We propose that computer professionals adopt an ethical standard of "informed consent," as outlined below.
GUIDING PRINCIPLE
A software developer should obtain informed consent from the client. A software user should have available information about the safety and reliability of software. The public should be able to obtain detailed information about the testing and reliability measures of any commercial software.
DEFINITIONS
"software" : computer programs, internal documentation, design documents, test plans, user manuals, online help, and the like
"software developer" : any professional involved in the production of computer software; this includes but is not limited to designers, coders, testers, managers, and salespeople
"client" : the person or entity that pays for the software "user" : any human who interacts with the software "public" : any citizen or organization
"informed consent": see below
INFORMED CONSENT
"Informed consent" is a term used in medical ethics. [3] We borrow this term and define it for computer professionals as follows:
The client of a computer professional who is buying software should be given sufficient information to make a reasonable choice about investing in the software. The developer should disclose information at an appropriate level of detail. The acceptance of the client should be voluntary, and should include a formal authorization whenever possible.
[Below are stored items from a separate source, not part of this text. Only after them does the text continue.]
/-! ### Host port, Ethernet and boot flash (R391 to R395, R441 to R468) -/

/-- Channel `c` holds descriptor `d` alone, whose record lies at LP5X address `r`; it raises no vector. -/
structure CopyHeld (s : State) (c : Nat) (d : List Byte) (r : Nat) : Prop where
  lt : c < 8
  held : hdmaHeld s c = [d]
  record : hf d 0x20 6 47 0 = ownGa s r
  aligned : r % 8 = 0
  free : Lp5xFree s r 8
  done : CanSignal s (decide (hf d 0 4 2 2 = 1)) (hf d 4 2 13 0)
  quiet : hf d 0 4 3 3 = 0

/-- A descriptor has ended (R450): the bytes moved lie at `a`, the status record at `r`, DONE_SYNC is signalled, and the channel is empty. -/
def CopyEnded (s t : State) (c : Nat) (d : List Byte) (r status moved a : Nat) (data : List Byte) : Prop :=
  t.host = { s.host with hdma := tabSet s.host.hdma c [], hdmaAt := tabSet s.host.hdmaAt c (extTime s) } ∧
    fld t (R.HDMA_STAT.val c) = 0 ∧ fld t (R.HDMA_STAT.DROPPED c) = fld s (R.HDMA_STAT.DROPPED c) ∧
    DoneSignal s t (decide (hf d 0 4 2 2 = 1)) (hf d 4 2 13 0) ∧
    ∀ x, memRead t.mem x =
      if r ≤ x ∧ x < r + 8 then (bytesLE 8 (status + 2 ^ 32 * moved)).getD (x - r) 0
      else if a ≤ x ∧ x < a + data.length then data.getD (x - a) 0 else memRead s.mem x

/-- The vector's message, where it is not masked. -/
def vectorOut (s : State) (v : Nat) : Out := ⟨.msix, [v, fld s (R.MSIX.ADDR_LO v) + 2 ^ 32 * fld s (R.MSIX.ADDR_HI v), fld s (R.MSIX.DATA v)], []⟩

/-- The time at which a frame leaves (R392). -/
def egressTime (s : State) (p : Nat) : Nat := (nowNs s + fld s (R.ETH_TXLAT.val p)) % 2 ^ 32

/-- What a transmit descriptor is written back with (Table 14-6). -/
def wantBack (s : State) (d : List Byte) (p status : Nat) : List Byte :=
  bytesLE 4 (status + 2 ^ 16 * fld s R.TIME_STAT.STEP_SEQ + 2 ^ 31) ++
    bytesLE 4 (if bitOf (fieldLE d 8 4) 14 ∧ (status = 0 ∨ status = 2) then egressTime s p else fieldLE d 0x1C 4)

/-- A frame as it leaves: a one-step frame has the difference of egress and REF_TS, in units of 2^-16 ns, added to its correctionField (R394). -/
def wantFrame (s : State) (d frame : List Byte) (p : Nat) : List Byte :=
  let corr := bitsOf (fieldLE d 8 4) 26 16
  if bitOf (fieldLE d 8 4) 15 then
    putBytes frame corr (bytesBE 8 (wrapTo 64 ((numBE (sliceBytes frame corr 8) : Int) +
      signed 32 (egressTime s p + 2 ^ 32 - fieldLE d 0x10 4) * 2 ^ 16)))
  else frame

/-- A descriptor whose frame goes out as it stands, or with one-step timing and no checksum: its lengths are in range and the time
difference is none that TS_RANGE names. -/
def GoodTransmit (s : State) (d : List Byte) (p : Nat) : Prop :=
  (let w := fieldLE d 8 4
   let len := bitsOf w 13 0
   64 ≤ len ∧ len ≤ fld s (R.ETH_CTL.MAXLEN p) ∧ flag s (R.ETH_STAT.LINK p) = true ∧
     (bitOf w 15 = true → p ≠ 2 ∧ bitsOf (fieldLE d 0xC 4) 10 0 = 0 ∧ bitsOf w 26 16 + 8 ≤ len ∧
       (egressTime s p + 2 ^ 32 - fieldLE d 0x10 4) % 2 ^ 32 ≠ 2 ^ 31))

end Sys2Proof.Machine

/-- The link's state is reported; its loss ends copies with LINK_DOWN. FLR and PERST_N clear the MSI-X table, the host's staging buffer and the rings of pairs 0 to
3, and set FLR_SEEN. An unmasked vector that is pending is sent. A host copy descriptor is staged, held, or dropped where 16 are held; it ends with its record: OK
with the bytes moved, BAD_DESCRIPTOR, HOST_ERROR, TIMEOUT, POISON or LINK_DOWN. Window B writes reach LP5X, in the root role inbound writes do, and the sync range
signals objects. The words of a host write that the host may not write are denied and reported once; Warden writes a register's fields under their access codes
(R9, R222, R444, R445, R447 to R451, R466 to R468, R494). -/
def Obligations.HostPortMovesData : Prop :=
  ∀ (s : State), s.Inv → s.events.length < 256 →
    (let stat := R.HIF_STAT.LINK_UP.off
     (∀ speed width, speed < 8 → width < 16 →
       (linkHeld s 0 0 = true → exec (.pcieLinkUp speed width) s = .next s) ∧
       (linkHeld s 0 0 = false → ∃ t, exec (.pcieLinkUp speed width) s = .next t ∧ t = { s with regs := t.regs } ∧ RegsBut [stat] s t ∧
         flag t R.HIF_STAT.LINK_UP = true ∧ fld t R.HIF_STAT.SPEED = speed ∧ fld t R.HIF_STAT.WIDTH = width)) ∧
     (∀ c d r, CopyHeld s c d r → (∀ b, b < 8 → b ≠ c → hdmaHeld s b = []) → hf d 0 4 0 0 = 1 → hdmaBad s c d = false →
       ∃ t, exec (.pcieLinkDown []) s = .next t ∧
         t = { s with host := t.host, regs := t.regs, mem := t.mem, marks := t.marks, syncs := t.syncs } ∧
         CopyEnded s t c d r 5 0 0 [] ∧ RegsBut [stat, (R.HDMA_STAT.val c).off] s t ∧ flag t R.HIF_STAT.LINK_UP = false ∧
         fld t R.HIF_STAT.SPEED = 0 ∧ fld t R.HIF_STAT.WIDTH = 0) ∧
     ((∀ c, c < 8 → hdmaHeld s c = []) → ∀ row, row = Instr.flr [] ∨ row = Instr.perstN [] → ∃ t, exec row s = .next t ∧
       t = { s with regs := t.regs, queues := t.queues, host := { s.host with barB := 4 }, wdn := t.wdn } ∧
       (let kept : State := { s with regs := s.regs.filter (fun x => !(0x5A1000 ≤ x.1 && x.1 < 0x5A1810)) }
        RegsBut [stat] kept t ∧ BitsAre (reg kept stat) (reg t stat) [(10, true)]) ∧
       (∀ off, 0x5A1000 ≤ off → off < 0x5A1810 → reg t off = reg State.reset off) ∧
       t.queues = { s.queues with staging := s.queues.staging.filter (fun x => x.1 % 1024 ≠ 97) } ∧
       (∀ k, mail t k = if pairOf k < 4 then { Mail.reset k with ticket := (mail s k).ticket } else mail s k) ∧
       t.wdn = { s.wdn with mails := t.wdn.mails, jobs := s.wdn.jobs.map (fun j => if j.key < 4 then { j with key := noKey } else j) }) ∧
     (∀ v, v < 128 →
       (let mask := (R.MSIX.MASK v).off
        let pba := (R.PBA.PENDING (v / 32)).off
        (bitOf (reg s pba) (v % 32) = true → ∃ t, exec (.msixUnmask v) s = .next t ∧ t = { s with regs := t.regs, out := vectorOut s v :: s.out } ∧
          RegsBut [mask, pba] s t ∧ flag t (R.MSIX.MASK v) = false ∧ BitsAre (reg s pba) (reg t pba) [(v % 32, false)]) ∧
        (bitOf (reg s pba) (v % 32) = false → ∃ t, exec (.msixUnmask v) s = .next t ∧ t = { s with regs := t.regs } ∧ RegsBut [mask] s t ∧
          flag t (R.MSIX.MASK v) = false))) ∧
     (∀ (w : Who) (c : Nat) (d : List Byte), c < 8 → hdmaOpen s w c = true → d.length = 64 →
       (let key := 1024 * 4 + stageSrc s w
        let l := hdmaHeld s c
        let staged : Queues := { s.queues with staging := tabErase s.queues.staging key }
        let cnt := (R.HDMA_STAT.val c).off
        tabFind s.queues.staging key = none →
        (∃ t, exec (.hostCopyDescriptor w c 8 (d.take 16)) s = .next t ∧ t = { s with queues := { s.queues with
          staging := tabSet s.queues.staging key (List.replicate 8 0 ++ d.take 16 ++ List.replicate 40 0) } }) ∧
        (l.length < 16 → flag s (R.HDMA_CFG.EN c) = true → ∃ t, exec (.hostCopyDescriptor w c 0 d) s = .next t ∧
          t = { s with queues := staged, regs := t.regs, host := t.host } ∧ RegsBut [cnt] s t ∧ fld t (R.HDMA_STAT.val c) = l.length + 1 ∧
          fld t (R.HDMA_STAT.DROPPED c) = fld s (R.HDMA_STAT.DROPPED c) ∧
          t.host = { s.host with
            hdma := tabSet s.host.hdma c (l ++ [d]), hdmaAt := if l = [] then tabSet s.host.hdmaAt c (extTime s) else s.host.hdmaAt }) ∧
        (16 ≤ l.length ∨ flag s (R.HDMA_CFG.EN c) = false → ∃ t, exec (.hostCopyDescriptor w c 0 d) s = .next t ∧
          t = { s with queues := staged, regs := t.regs, events := t.events } ∧ RegsBut [cnt] s t ∧
          fld t (R.HDMA_STAT.val c) = fld s (R.HDMA_STAT.val c) ∧
          fld t (R.HDMA_STAT.DROPPED c) = (fld s (R.HDMA_STAT.DROPPED c) + 1) % 2 ^ 16 ∧ Reported s t 0x0605 97 [0, c]))) ∧
     (∀ c d r a, CopyHeld s c d r → s.posted = [] → flag s R.HIF_STAT.LINK_UP = true →
       (let len := hLen d
        let host := fieldLE d 8 8
        let cnt := (R.HDMA_STAT.val c).off
        let poi := R.HIF_POISON.val.off
        let only (t : State) : Prop := t = { s with host := t.host, regs := t.regs, mem := t.mem, marks := t.marks, syncs := t.syncs, out := t.out }
        (hdmaBad s c d = true → ∀ came ep err, ∃ t, exec (.hostCopyDone c came ep err) s = .next t ∧ only t ∧ t.out = s.out ∧ RegsBut [cnt] s t ∧
          CopyEnded s t c d r 1 0 0 []) ∧
        (hf d 0 4 0 0 = 0 → hf d 0 4 1 1 = 0 → hf d 0x10 6 47 0 = ownGa s a → Lp5xSound s a len → ∀ came ep,
          ∃ t, exec (.hostCopyDone c came ep none) s = .next t ∧ only t ∧ RegsBut [cnt] s t ∧ CopyEnded s t c d r 0 len 0 [] ∧
            t.out = ⟨.hostRead, [host + len - 1, 0], []⟩ :: ⟨.hostWrite, [host, 0], memBytes s a len⟩ :: s.out) ∧
        (hf d 0 4 0 0 = 0 → hf d 0 4 1 1 = 1 → len ≤ 16 → ∀ came ep,
          ∃ t, exec (.hostCopyDone c came ep none) s = .next t ∧ only t ∧ RegsBut [cnt] s t ∧ CopyEnded s t c d r 0 len 0 [] ∧
            t.out = ⟨.hostRead, [host + len - 1, 0], []⟩ :: ⟨.hostWrite, [host, 0], sliceBytes d 0x28 len⟩ :: s.out) ∧
        (hf d 0 4 0 0 = 1 → hf d 0 4 1 1 = 0 → hf d 0x10 6 47 0 = ownGa s a → Lp5xFree s a len → r + 8 ≤ a ∨ a + len ≤ r →
          ∀ (came : List Byte), came.length = len →
          (∀ ep, ∃ t, exec (.hostCopyDone c came ep none) s = .next t ∧ only t ∧ t.out = s.out ∧ RegsBut [cnt, poi] s t ∧
            fld t R.HIF_POISON.val = (fld s R.HIF_POISON.val + num ep) % 2 ^ 32 ∧ CopyEnded s t c d r (if ep then 4 else 0) len a came) ∧
          (∀ n, n ≤ len → ∃ t, exec (.hostCopyDone c came false (some n)) s = .next t ∧ only t ∧ t.out = s.out ∧ RegsBut [cnt] s t ∧
            CopyEnded s t c d r 2 n a (came.take n))))) ∧
     (∀ after c d r a part, (let s' := advance s after
       CopyHeld s' c d r → hdmaBad s' c d = false → hf d 0 4 0 0 = 1 → hf d 0x10 6 47 0 = ownGa s' a → Lp5xFree s' a part.length →
       part.length ≤ hLen d → r + 8 ≤ a ∨ a + part.length ≤ r →
       (tabGet s'.host.hdmaAt c 0 + 50000000 ≤ extTime s' → ∃ t, exec (.hostCopyTimeout after c part) s = .next t ∧
         t = { s' with host := t.host, regs := t.regs, mem := t.mem, marks := t.marks, syncs := t.syncs } ∧
         RegsBut [(R.HDMA_STAT.val c).off] s' t ∧ CopyEnded s' t c d r 3 part.length a part) ∧
       (extTime s' < tabGet s'.host.hdmaAt c 0 + 50000000 → exec (.hostCopyTimeout after c part) s = .next s'))) ∧
     (∀ (a : Nat) (d : List Byte), Lp5xFree s a d.length →
       (rootRole s = false → a < 2 ^ (30 + s.host.barB) → flag s R.HIF_CTL.BWIN_LOCAL = true →
         (flag s R.HIF_STAT.POOL_READY = true → a < lp5xEnd → ∀ ep, ∃ t, exec (.windowBWrite a d ep) s = .next t ∧
           t = { s with mem := t.mem, marks := t.marks, regs := t.regs } ∧ MemIs s t a d ∧ RegsBut [R.HIF_POISON.val.off] s t ∧
           fld t R.HIF_POISON.val = (fld s R.HIF_POISON.val + num ep) % 2 ^ 32) ∧
         (flag s R.HIF_STAT.POOL_READY = false → s.flash.refused = none → ∃ t k, exec (.windowBWrite a d false) s = .next t ∧
           t = { s with events := t.events } ∧ Reported s t 0x0107 97 [ownGa s a, 1, k])) ∧
       (rootRole s = true → exec (.windowBWrite a d false) s = .next s ∧ ∃ t, exec (.inboundMemoryWrite a d false) s = .next t ∧
         t = { s with mem := t.mem, marks := t.marks } ∧ MemIs s t a d)) ∧
     (∀ a d, rootRole s = true → lp5xEnd < a → exec (.inboundMemoryWrite a d false) s = .next { s with out := ⟨.response, [97, 1, a], []⟩ :: s.out }) ∧
     (∀ n, n < 16384 → (rootRole s = true → FreeSemaphore s n → ∃ t, exec (.inboundSyncWrite n 1) s = .next t ∧ t = { s with syncs := t.syncs } ∧
         ValuesAre s t (fun m => if m = n then (syncObj s n).value + 1 else (syncObj s m).value)) ∧
       (rootRole s = false → exec (.inboundSyncWrite n 1) s = .next s)) ∧
     (∀ v : BitVec 32,
       (let d := bytesLE 4 v.toNat
        (∀ off, rootRole s = false → off < 0x1000000 → off % 4 = 0 → hostWritable s off = false → ∃ t, exec (.registerWrite .host off d) s = .next t ∧
          t = { s with regs := t.regs, events := t.events } ∧ RegsBut [R.HIF_DENIED.val.off] s t ∧
          fld t R.HIF_DENIED.val = (fld s R.HIF_DENIED.val + 1) % 2 ^ 32 ∧ Reported s t 0x0601 97 [off]) ∧
        (∀ k, k < 128 → rootRole s = false → ∃ t, exec (.registerWrite .host (R.MSIX.DATA k).off d) s = .next t ∧ t = { s with regs := t.regs } ∧
          RegsBut [(R.MSIX.DATA k).off] s t ∧ fld t (R.MSIX.DATA k) = v.toNat) ∧
        (∃ t, exec (.registerWrite .warden stat d) s = .next t ∧ t = { s with regs := t.regs } ∧ RegsBut [stat] s t ∧
          BitsAre (reg s stat) (reg t stat) [(9, bitOf v.toNat 9), (10, flag s R.HIF_STAT.FLR_SEEN && !bitOf v.toNat 10)]))))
Words such as "sufficient," "reasonable," and "appropriate" can only be defined specific to a particular situation. Part of a professional's responsibility in informed consent is to make these definitions in a good faith for each particular exchange with a client.
Sometimes the people who buy software are remote from the developer; for example, shrink wrapped software clients. In this case "informed consent" will not be formalized in the same way that it can be when custom software is developed for an individual client. However, informed consent can be approximated in this cases by a good faith effort to make disclosure information available to a customer before purchase.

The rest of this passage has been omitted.